WORK REQUIRED. Below you will find a set of lines. Repeat them all exactly.

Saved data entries

-- ==== Sys2Proof/Laws/State.lean ====
section
/-!
SUPPORT. One lemma per field per named update of State, so that no proof unfolds a record update, and the register laws.
-/

namespace Sys2Proof.Machine

open Sys2Proof

/-! ## Abbreviating updates -/

@[simp] theorem State.setFlag_eq (s : State) (b : Byte) : s.setFlag b = s.setReg flagReg b := rfl

@[simp] theorem State.skip_eq (s : State) : s.skip = s.setPc (s.pc + 2) := rfl

/-! ## setReg -/

@[simp] theorem State.setReg_v (s : State) (x : Reg) (b : Byte) : (s.setReg x b).v = s.v.set x.val b x.isLt := rfl
@[simp] theorem State.setReg_i (s : State) (x : Reg) (b : Byte) : (s.setReg x b).i = s.i := rfl
@[simp] theorem State.setReg_pc (s : State) (x : Reg) (b : Byte) : (s.setReg x b).pc = s.pc := rfl
@[simp] theorem State.setReg_stack (s : State) (x : Reg) (b : Byte) : (s.setReg x b).stack = s.stack := rfl
@[simp] theorem State.setReg_sp (s : State) (x : Reg) (b : Byte) : (s.setReg x b).sp = s.sp := rfl
@[simp] theorem State.setReg_dt (s : State) (x : Reg) (b : Byte) : (s.setReg x b).dt = s.dt := rfl
@[simp] theorem State.setReg_st (s : State) (x : Reg) (b : Byte) : (s.setReg x b).st = s.st := rfl
@[simp] theorem State.setReg_keys (s : State) (x : Reg) (b : Byte) : (s.setReg x b).keys = s.keys := rfl
@[simp] theorem State.setReg_fbLo (s : State) (x : Reg) (b : Byte) : (s.setReg x b).fbLo = s.fbLo := rfl
@[simp] theorem State.setReg_fbHi (s : State) (x : Reg) (b : Byte) : (s.setReg x b).fbHi = s.fbHi := rfl
@[simp] theorem State.setReg_hires (s : State) (x : Reg) (b : Byte) : (s.setReg x b).hires = s.hires := rfl
@[simp] theorem State.setReg_rpl (s : State) (x : Reg) (b : Byte) : (s.setReg x b).rpl = s.rpl := rfl
@[simp] theorem State.setReg_qShiftVy (s : State) (x : Reg) (b : Byte) : (s.setReg x b).qShiftVy = s.qShiftVy := rfl
@[simp] theorem State.setReg_qIndexAdv (s : State) (x : Reg) (b : Byte) : (s.setReg x b).qIndexAdv = s.qIndexAdv := rfl
@[simp] theorem State.setReg_qDot (s : State) (x : Reg) (b : Byte) : (s.setReg x b).qDot = s.qDot := rfl
@[simp] theorem State.setReg_quirkToggle (s : State) (x : Reg) (b : Byte) : (s.setReg x b).quirkToggle = s.quirkToggle := rfl
@[simp] theorem State.setReg_mem (s : State) (x : Reg) (b : Byte) : (s.setReg x b).mem = s.mem := rfl
@[simp] theorem State.setReg_halted (s : State) (x : Reg) (b : Byte) : (s.setReg x b).halted = s.halted := rfl
@[simp] theorem State.setReg_fault (s : State) (x : Reg) (b : Byte) : (s.setReg x b).fault = s.fault := rfl
@[simp] theorem State.setReg_loaded (s : State) (x : Reg) (b : Byte) : (s.setReg x b).loaded = s.loaded := rfl
@[simp] theorem State.setReg_fetched (s : State) (x : Reg) (b : Byte) : (s.setReg x b).fetched = s.fetched := rfl
@[simp] theorem State.setReg_diag (s : State) (x : Reg) (b : Byte) : (s.setReg x b).diag = s.diag := rfl
@[simp] theorem State.setReg_randIn (s : State) (x : Reg) (b : Byte) : (s.setReg x b).randIn = s.randIn := rfl
@[simp] theorem State.setReg_randCount (s : State) (x : Reg) (b : Byte) : (s.setReg x b).randCount = s.randCount := rfl

/-! ## setI -/

@[simp] theorem State.setI_v (s : State) (a : Word) : (s.setI a).v = s.v := rfl
@[simp] theorem State.setI_i (s : State) (a : Word) : (s.setI a).i = a := rfl
@[simp] theorem State.setI_pc (s : State) (a : Word) : (s.setI a).pc = s.pc := rfl
@[simp] theorem State.setI_stack (s : State) (a : Word) : (s.setI a).stack = s.stack := rfl
@[simp] theorem State.setI_sp (s : State) (a : Word) : (s.setI a).sp = s.sp := rfl
@[simp] theorem State.setI_dt (s : State) (a : Word) : (s.setI a).dt = s.dt := rfl
@[simp] theorem State.setI_st (s : State) (a : Word) : (s.setI a).st = s.st := rfl
@[simp] theorem State.setI_keys (s : State) (a : Word) : (s.setI a).keys = s.keys := rfl
@[simp] theorem State.setI_fbLo (s : State) (a : Word) : (s.setI a).fbLo = s.fbLo := rfl
@[simp] theorem State.setI_fbHi (s : State) (a : Word) : (s.setI a).fbHi = s.fbHi := rfl
@[simp] theorem State.setI_hires (s : State) (a : Word) : (s.setI a).hires = s.hires := rfl
@[simp] theorem State.setI_rpl (s : State) (a : Word) : (s.setI a).rpl = s.rpl := rfl
@[simp] theorem State.setI_qShiftVy (s : State) (a : Word) : (s.setI a).qShiftVy = s.qShiftVy := rfl
@[simp] theorem State.setI_qIndexAdv (s : State) (a : Word) : (s.setI a).qIndexAdv = s.qIndexAdv := rfl
@[simp] theorem State.setI_qDot (s : State) (a : Word) : (s.setI a).qDot = s.qDot := rfl
@[simp] theorem State.setI_quirkToggle (s : State) (a : Word) : (s.setI a).quirkToggle = s.quirkToggle := rfl
@[simp] theorem State.setI_mem (s : State) (a : Word) : (s.setI a).mem = s.mem := rfl
@[simp] theorem State.setI_halted (s : State) (a : Word) : (s.setI a).halted = s.halted := rfl
@[simp] theorem State.setI_fault (s : State) (a : Word) : (s.setI a).fault = s.fault := rfl
@[simp] theorem State.setI_loaded (s : State) (a : Word) : (s.setI a).loaded = s.loaded := rfl
@[simp] theorem State.setI_fetched (s : State) (a : Word) : (s.setI a).fetched = s.fetched := rfl
@[simp] theorem State.setI_diag (s : State) (a : Word) : (s.setI a).diag = s.diag := rfl
@[simp] theorem State.setI_randIn (s : State) (a : Word) : (s.setI a).randIn = s.randIn := rfl
@[simp] theorem State.setI_randCount (s : State) (a : Word) : (s.setI a).randCount = s.randCount := rfl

ANSWER FOR THE TASK.
-- ==== Sys2Proof/Laws/State.lean ====
section
/-!
SUPPORT. One lemma per field per named update of State, so that no proof unfolds a record update, and the register laws.
-/

namespace Sys2Proof.Machine

open Sys2Proof

/-! ## Abbreviating updates -/

@[simp] theorem State.setFlag_eq (s : State) (b : Byte) : s.setFlag b = s.setReg flagReg b := rfl

@[simp] theorem State.skip_eq (s : State) : s.skip = s.setPc (s.pc + 2) := rfl

/-! ## setReg -/

@[simp] theorem State.setReg_v (s : State) (x : Reg) (b : Byte) : (s.setReg x b).v = s.v.set x.val b x.isLt := rfl
@[simp] theorem State.setReg_i (s : State) (x : Reg) (b : Byte) : (s.setReg x b).i = s.i := rfl
@[simp] theorem State.setReg_pc (s : State) (x : Reg) (b : Byte) : (s.setReg x b).pc = s.pc := rfl
@[simp] theorem State.setReg_stack (s : State) (x : Reg) (b : Byte) : (s.setReg x b).stack = s.stack := rfl
@[simp] theorem State.setReg_sp (s : State) (x : Reg) (b : Byte) : (s.setReg x b).sp = s.sp := rfl
@[simp] theorem State.setReg_dt (s : State) (x : Reg) (b : Byte) : (s.setReg x b).dt = s.dt := rfl
@[simp] theorem State.setReg_st (s : State) (x : Reg) (b : Byte) : (s.setReg x b).st = s.st := rfl
@[simp] theorem State.setReg_keys (s : State) (x : Reg) (b : Byte) : (s.setReg x b).keys = s.keys := rfl
@[simp] theorem State.setReg_fbLo (s : State) (x : Reg) (b : Byte) : (s.setReg x b).fbLo = s.fbLo := rfl
@[simp] theorem State.setReg_fbHi (s : State) (x : Reg) (b : Byte) : (s.setReg x b).fbHi = s.fbHi := rfl
@[simp] theorem State.setReg_hires (s : State) (x : Reg) (b : Byte) : (s.setReg x b).hires = s.hires := rfl
@[simp] theorem State.setReg_rpl (s : State) (x : Reg) (b : Byte) : (s.setReg x b).rpl = s.rpl := rfl
@[simp] theorem State.setReg_qShiftVy (s : State) (x : Reg) (b : Byte) : (s.setReg x b).qShiftVy = s.qShiftVy := rfl
@[simp] theorem State.setReg_qIndexAdv (s : State) (x : Reg) (b : Byte) : (s.setReg x b).qIndexAdv = s.qIndexAdv := rfl
@[simp] theorem State.setReg_qDot (s : State) (x : Reg) (b : Byte) : (s.setReg x b).qDot = s.qDot := rfl
@[simp] theorem State.setReg_quirkToggle (s : State) (x : Reg) (b : Byte) : (s.setReg x b).quirkToggle = s.quirkToggle := rfl
@[simp] theorem State.setReg_mem (s : State) (x : Reg) (b : Byte) : (s.setReg x b).mem = s.mem := rfl
@[simp] theorem State.setReg_halted (s : State) (x : Reg) (b : Byte) : (s.setReg x b).halted = s.halted := rfl
@[simp] theorem State.setReg_fault (s : State) (x : Reg) (b : Byte) : (s.setReg x b).fault = s.fault := rfl
@[simp] theorem State.setReg_loaded (s : State) (x : Reg) (b : Byte) : (s.setReg x b).loaded = s.loaded := rfl
@[simp] theorem State.setReg_fetched (s : State) (x : Reg) (b : Byte) : (s.setReg x b).fetched = s.fetched := rfl
@[simp] theorem State.setReg_diag (s : State) (x : Reg) (b : Byte) : (s.setReg x b).diag = s.diag := rfl
@[simp] theorem State.setReg_randIn (s : State) (x : Reg) (b : Byte) : (s.setReg x b).randIn = s.randIn := rfl
@[simp] theorem State.setReg_randCount (s : State) (x : Reg) (b : Byte) : (s.setReg x b).randCount = s.randCount := rfl

/-! ## setI -/

@[simp] theorem State.setI_v (s : State) (a : Word) : (s.setI a).v = s.v := rfl
@[simp] theorem State.setI_i (s : State) (a : Word) : (s.setI a).i = a := rfl
@[simp] theorem State.setI_pc (s : State) (a : Word) : (s.setI a).pc = s.pc := rfl
@[simp] theorem State.setI_stack (s : State) (a : Word) : (s.setI a).stack = s.stack := rfl
@[simp] theorem State.setI_sp (s : State) (a : Word) : (s.setI a).sp = s.sp := rfl
@[simp] theorem State.setI_dt (s : State) (a : Word) : (s.setI a).dt = s.dt := rfl
@[simp] theorem State.setI_st (s : State) (a : Word) : (s.setI a).st = s.st := rfl
@[simp] theorem State.setI_keys (s : State) (a : Word) : (s.setI a).keys = s.keys := rfl
@[simp] theorem State.setI_fbLo (s : State) (a : Word) : (s.setI a).fbLo = s.fbLo := rfl
@[simp] theorem State.setI_fbHi (s : State) (a : Word) : (s.setI a).fbHi = s.fbHi := rfl
@[simp] theorem State.setI_hires (s : State) (a : Word) : (s.setI a).hires = s.hires := rfl
@[simp] theorem State.setI_rpl (s : State) (a : Word) : (s.setI a).rpl = s.rpl := rfl
@[simp] theorem State.setI_qShiftVy (s : State) (a : Word) : (s.setI a).qShiftVy = s.qShiftVy := rfl
@[simp] theorem State.setI_qIndexAdv (s : State) (a : Word) : (s.setI a).qIndexAdv = s.qIndexAdv := rfl
@[simp] theorem State.setI_qDot (s : State) (a : Word) : (s.setI a).qDot = s.qDot := rfl
@[simp] theorem State.setI_quirkToggle (s : State) (a : Word) : (s.setI a).quirkToggle = s.quirkToggle := rfl
@[simp] theorem State.setI_mem (s : State) (a : Word) : (s.setI a).mem = s.mem := rfl
@[simp] theorem State.setI_halted (s : State) (a : Word) : (s.setI a).halted = s.halted := rfl
@[simp] theorem State.setI_fault (s : State) (a : Word) : (s.setI a).fault = s.fault := rfl
@[simp] theorem State.setI_loaded (s : State) (a : Word) : (s.setI a).loaded = s.loaded := rfl
@[simp] theorem State.setI_fetched (s : State) (a : Word) : (s.setI a).fetched = s.fetched := rfl
@[simp] theorem State.setI_diag (s : State) (a : Word) : (s.setI a).diag = s.diag := rfl
@[simp] theorem State.setI_randIn (s : State) (a : Word) : (s.setI a).randIn = s.randIn := rfl
@[simp] theorem State.setI_randCount (s : State) (a : Word) : (s.setI a).randCount = s.randCount := rfl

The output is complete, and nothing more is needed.